___ Records for the exercise

/-- R131: the three outcomes of one byte in SearchFlag. -/
theorem searchArm_cases (c : Byte) (s : State) :
    (c ≠ magic ∧ searchArm c s = { s with headerFilled := 0 }) ∨
    (c = magic ∧ s.headerFilled.toNat + 1 ≠ 4 ∧ searchArm c s = countMagic s) ∨
    (c = magic ∧ s.headerFilled.toNat + 1 = 4 ∧ searchArm c s = primeHeader s) := by
  unfold searchArm
  by_cases hc : c = magic
  · by_cases h4 : s.headerFilled.toNat + 1 = 4
    · exact .inr (.inr ⟨hc, h4, by rw [if_pos hc, if_pos h4]⟩)
    · exact .inr (.inl ⟨hc, h4, by rw [if_pos hc, if_neg h4]⟩)
  · exact .inl ⟨hc, by rw [if_neg hc]⟩

theorem u16_succ_le (v : Half) : (u16 (v.toNat + 1)).toNat ≤ v.toNat + 1 := by
  simp only [u16, BitVec.toNat_ofNat]; omega

theorem hdrchk_outer {s t : State} (h : hdrchk s = .next t) : SameOuter s t := by
  rcases hdrchk_cases h with ⟨-, rfl⟩ | ⟨-, -, rfl⟩ | ⟨-, -, -, rfl⟩ | ⟨-, -, -, rfl⟩
  · have := resync_frame (emit (.hdrCrc (windowComputed s) (windowReceived s)) s)
    exact ⟨this.1, this.2.2.2.1, this.2.2.2.2.2.1, this.2.2.2.2.2.2.1, this.2.2.2.2.2.2.2.1⟩
  · exact ⟨rfl, rfl, rfl, rfl, rfl⟩
  · exact ⟨rfl, rfl, rfl, rfl, rfl⟩
  · have := resync_frame (emit (.len (windowLength s)) (takeCommand s))
    exact ⟨this.1, this.2.2.2.1, this.2.2.2.2.2.1, this.2.2.2.2.2.2.1, this.2.2.2.2.2.2.2.1⟩

/-- A byte leaves the parameters, the encoder's side and the inputs alone. -/
theorem consume_outer {c : Byte} {s t : State} (h : consume c s = .next t) : SameOuter s t := by
  unfold consume at h
  split at h
  · simp only [Host.Outcome.next.injEq] at h
    subst h
    rcases searchArm_cases c s with ⟨-, e⟩ | ⟨-, -, e⟩ | ⟨-, -, e⟩ <;> rw [e] <;>
      exact ⟨rfl, rfl, rfl, rfl, rfl⟩
  · obtain ⟨-, ⟨-, rfl⟩ | ⟨-, h⟩⟩ := headerArm_cases h
    · exact ⟨rfl, rfl, rfl, rfl, rfl⟩
    · have hs : SameOuter s (storeHeader c s) := ⟨rfl, rfl, rfl, rfl, rfl⟩
      exact hs.trans (hdrchk_outer h)
  · obtain ⟨-, ⟨-, rfl⟩ | ⟨-, h⟩⟩ := dataArm_cases h
    · exact ⟨rfl, rfl, rfl, rfl, rfl⟩
    · obtain ⟨-, ⟨-, -, rfl⟩ | ⟨-, -, rfl⟩ | ⟨-, -, rfl⟩⟩ := paychk_cases h <;>
        exact ⟨rfl, rfl, rfl, rfl, rfl⟩

theorem hdrchk_queue {s t : State} (h : hdrchk s = .next t) : t.queue = s.queue ∧ held t ≤ 10 := by
  have hr : ∀ u : State, (resync u).queue = u.queue ∧ held (resync u) ≤ 10 := by
    intro u
    have := resync_frame u
    refine ⟨this.2.2.1, ?_⟩
    have hs := this.2.2.2.2.2.2.2.2.1
    have hf := this.2.2.2.2.2.2.2.2.2
    unfold held
    cases hst : (resync u).state <;> simp_all
  rcases hdrchk_cases h with ⟨-, rfl⟩ | ⟨-, -, rfl⟩ | ⟨-, -, -, rfl⟩ | ⟨-, -, -, rfl⟩
  · exact hr _
  · exact ⟨rfl, by simp [held]⟩
  · exact ⟨rfl, by simp [held]⟩
  · exact hr _

/-- R168: one byte either keeps the queue and moves at most that byte to `held`, or (the payload rescan)
shrinks `Φ` by at least 10. -/
theorem consume_potential {c : Byte} {s t : State} (h : consume c s = .next t) :
    (t.queue = s.queue ∧ held t ≤ held s + 1) ∨
    t.queue.length + held t + 10 ≤ s.queue.length + held s + 1 := by
  unfold consume at h
  split at h
  · rename_i hst
    simp only [Host.Outcome.next.injEq] at h
    subst h
    have := u16_succ_le s.headerFilled
    rcases searchArm_cases c s with ⟨-, e⟩ | ⟨-, -, e⟩ | ⟨-, h4, e⟩ <;> rw [e] <;>
      refine .inl ⟨rfl, ?_⟩
    · simp [held, hst]
    · simpa [held, hst] using this
    · have e4 : (4 : Half).toNat = 4 := rfl
      simp only [held, hst, primeHeader_state, primeHeader_headerFilled, e4]
      omega
  · rename_i hst
    have := u16_succ_le s.headerFilled
    obtain ⟨hlt, ⟨-, rfl⟩ | ⟨h10, h⟩⟩ := headerArm_cases h
    · exact .inl ⟨rfl, by simpa [held, hst] using this⟩
    · obtain ⟨hq, hh⟩ := hdrchk_queue h
      refine .inl ⟨hq, ?_⟩
      have : held s = s.headerFilled.toNat := by simp [held, hst]
      omega
  · rename_i hst
    have := u16_succ_le s.receivedLen
    obtain ⟨hlt, ⟨-, rfl⟩ | ⟨hl, h⟩⟩ := dataArm_cases h
    · refine .inl ⟨rfl, ?_⟩
      simp only [held, storePayload_state, storePayload_receivedLen, hst]; omega
    · obtain ⟨-, ⟨-, -, rfl⟩ | ⟨-, -, rfl⟩ | ⟨-, -, rfl⟩⟩ := paychk_cases h
      · exact .inl ⟨rfl, by simp [held]⟩
      · exact .inl ⟨rfl, by simp [held]⟩
      · right
        simp only [rescanned, replayFrom, setQueue_queue, List.length_append, List.length_drop, buffered,
          pl, Memory.length_readBytes, held, setQueue_state, setQueue_headerFilled, resetParser_state,
          resetParser_headerFilled, emit_queue, storePayload_queue, storePayload_targetLen, hst]
        have : (0 : Half).toNat = 0 := rfl
        omega

/-! ### The loop -/

/-- A measure that every round of the loop decreases (R168). -/
def rank (s : State) : Nat := potential s * (potential s + 1) + s.queue.length

theorem rank_lt_loopFuel (s : State) : rank s < loopFuel s := by
  have : s.queue.length ≤ potential s := by unfold potential; omega
  unfold rank loopFuel
  nlinarith

theorem rank_decreases {c : Byte} {rest : List Byte} {s t : State} (hq : s.queue = c :: rest)
    (h : consume c (setQueue rest s) = .next t) : rank t < rank s := by
  have hp := consume_potential h
  have hh : held (setQueue rest s) = held s := rfl
  have hs : potential s = rest.length + 1 + held s := by simp [potential, hq]
  have hql : s.queue.length = rest.length + 1 := by simp [hq]
  rw [hh] at hp
  have key : potential t < potential s ∨
      (potential t = potential s ∧ t.queue.length < s.queue.length) := by
    rcases hp with ⟨e, hle⟩ | hle
    · have e' : t.queue.length = rest.length := by rw [e]; rfl
      have : potential t = rest.length + held t := by rw [potential, e']
      omega
    · have : potential t = t.queue.length + held t := rfl
      simp only [setQueue_queue] at hle
      omega
  have hl : t.queue.length ≤ potential t := by unfold potential; omega
  unfold rank
  rcases key with hlt | ⟨he, hlt⟩
  · nlinarith
  · rw [he]; omega

/-- R130: with enough rounds, the loop is: stop on an empty queue, else consume its head and go on. -/
theorem drain_unfold {fuel : Nat} {s : State} (h : rank s < fuel) :
    drain fuel s = match s.queue with
      | [] => .next s
      | c :: rest => andThen (consume c (setQueue rest s)) (drain (fuel - 1)) := by
  cases fuel with
  | zero => omega
  | succ n => rw [drain]; rfl

/-- More rounds than the measure change nothing. -/
theorem drain_fuel {n m : Nat} {s : State} (hn : rank s < n) (hm : rank s < m) :
    drain n s = drain m s := by
  induction hk : rank s using Nat.strong_induction_on generalizing n m s with
  | _ k ih =>
    rw [drain_unfold hn, drain_unfold hm]
    cases hq : s.queue with
    | nil => rfl
    | cons c rest =>
      simp only
      cases hc : consume c (setQueue rest s) with
      | fault e => rfl
      | refused e => rfl
      | next t =>
        have hd := rank_decreases hq hc
        exact ih (rank t) (by omega) (by omega) (by omega) rfl

/-- R149, R168: the bound on the loop is never met. -/
theorem drain_ne_loopBound {fuel : Nat} {s : State} (h : rank s < fuel) :
    drain fuel s ≠ .fault .loopBound := by
  induction hk : rank s using Nat.strong_induction_on generalizing fuel s with
  | _ k ih =>
    rw [drain_unfold h]
    cases hq : s.queue with
    | nil => simp
    | cons c rest =>
      simp only
      cases hc : consume c (setQueue rest s) with
      | fault e =>
        intro he
        simp only [andThen_fault, Host.Outcome.fault.injEq] at he
        subst he
        unfold consume at hc
        split at hc
        · simp at hc
        · unfold headerArm at hc
          split at hc
          · split at hc
            · obtain ⟨t, ht⟩ := hdrchk_total (storeHeader c (setQueue rest s))
              rw [ht] at hc
              simp at hc
            · simp at hc
          · simp at hc
        · unfold dataArm at hc
          split at hc
          · split at hc
            · unfold paychk payrescan dispatchCommand withPayload at hc
              split at hc
              · split at hc
                · split at hc <;> simp at hc
                · split at hc <;> simp at hc
              · simp at hc
            · simp at hc
          · simp at hc
      | refused e => simp
      | next t =>
        have hd := rank_decreases hq hc
        exact ih (rank t) (by omega) (by omega) rfl

/-- A property that every consumed byte keeps holds at the end of the loop. -/
theorem drain_induct {P : State → Prop}
    (hP : ∀ (c : Byte) (s t : State), P s → consume c s = .next t → P t)
    (hQ : ∀ (s : State) (q : List Byte), P s → P (setQueue q s))
    {fuel : Nat} {s t : State} (hs : P s) (h : drain fuel s = .next t) : P t ∧ t.queue = [] := by
  induction fuel generalizing s with
  | zero =>
    rw [drain] at h
    split at h
    · simp only [Host.Outcome.next.injEq] at h; subst h; exact ⟨hs, by assumption⟩
    · simp at h
  | succ n ih =>
    rw [drain] at h
    split at h
    · simp only [Host.Outcome.next.injEq] at h; subst h; exact ⟨hs, by assumption⟩
    · obtain ⟨u, hu, h⟩ := andThen_eq_next.1 h
      exact ih (hP _ _ _ (hQ _ _ hs) hu) h

/-- R130: a byte that leaves no replay is one round. -/
theorem rxByte_of_consume {b : Byte} {s t : State} (h : consume b (setQueue [] s) = .next t)
    (hq : t.queue = []) : rxByte b s = .next t := by
  have hr := rank_lt_loopFuel (setQueue [b] s)
  have hd := rank_decreases (s := setQueue [b] s) rfl h
  unfold rxByte
  rw [drain_unfold hr]
  show andThen (consume b (setQueue [] s)) _ = _
  rw [h, andThen_next, drain_unfold (by omega), hq]

/-- R130: a byte followed by the replay it caused. -/
theorem rxByte_eq (b : Byte) (s : State) :
    rxByte b s = andThen (consume b (setQueue [] s)) fun t => drain (loopFuel t) t := by
  have hr := rank_lt_loopFuel (setQueue [b] s)
  unfold rxByte
  rw [drain_unfold hr]
  show andThen (consume b (setQueue [] s)) _ = _
  cases hc : consume b (setQueue [] s) with
  | fault e => rfl
  | refused e => rfl
  | next t =>
    have hd := rank_decreases (s := setQueue [b] s) rfl hc
    exact drain_fuel (by omega) (rank_lt_loopFuel t)

theorem rxByte_outer {b : Byte} {s t : State} (h : rxByte b s = .next t) :
    SameOuter s t ∧ t.queue = [] := by
  unfold rxByte at h
  exact drain_induct (P := SameOuter s) (fun _ _ _ hs hc => hs.trans (consume_outer hc))
    (fun _ _ hs => hs) (s := setQueue [b] s) ⟨rfl, rfl, rfl, rfl, rfl⟩ h

/-! ### Chunks -/

theorem rxParse_append (x y : List Byte) (s : State) :
    rxParse (x ++ y) s = andThen (rxParse x s) (rxParse y) := by
  induction x generalizing s with
  | nil => rfl
  | cons b x ih =>
    simp only [List.cons_append, rxParse, andThen_assoc]
    congr 1; funext t; exact ih t

end Sys2Proof.Machine
end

______

Assigned task: Start at the line containing "exact drain_induct (P". Repeat it and each line after it, word for word, to the end of the records.

Response below:
  exact drain_induct (P := SameOuter s) (fun _ _ _ hs hc => hs.trans (consume_outer hc))
    (fun _ _ hs => hs) (s := setQueue [b] s) ⟨rfl, rfl, rfl, rfl, rfl⟩ h

/-! ### Chunks -/

theorem rxParse_append (x y : List Byte) (s : State) :
    rxParse (x ++ y) s = andThen (rxParse x s) (rxParse y) := by
  induction x generalizing s with
  | nil => rfl
  | cons b x ih =>
    simp only [List.cons_append, rxParse, andThen_assoc]
    congr 1; funext t; exact ih t

end Sys2Proof.Machine
end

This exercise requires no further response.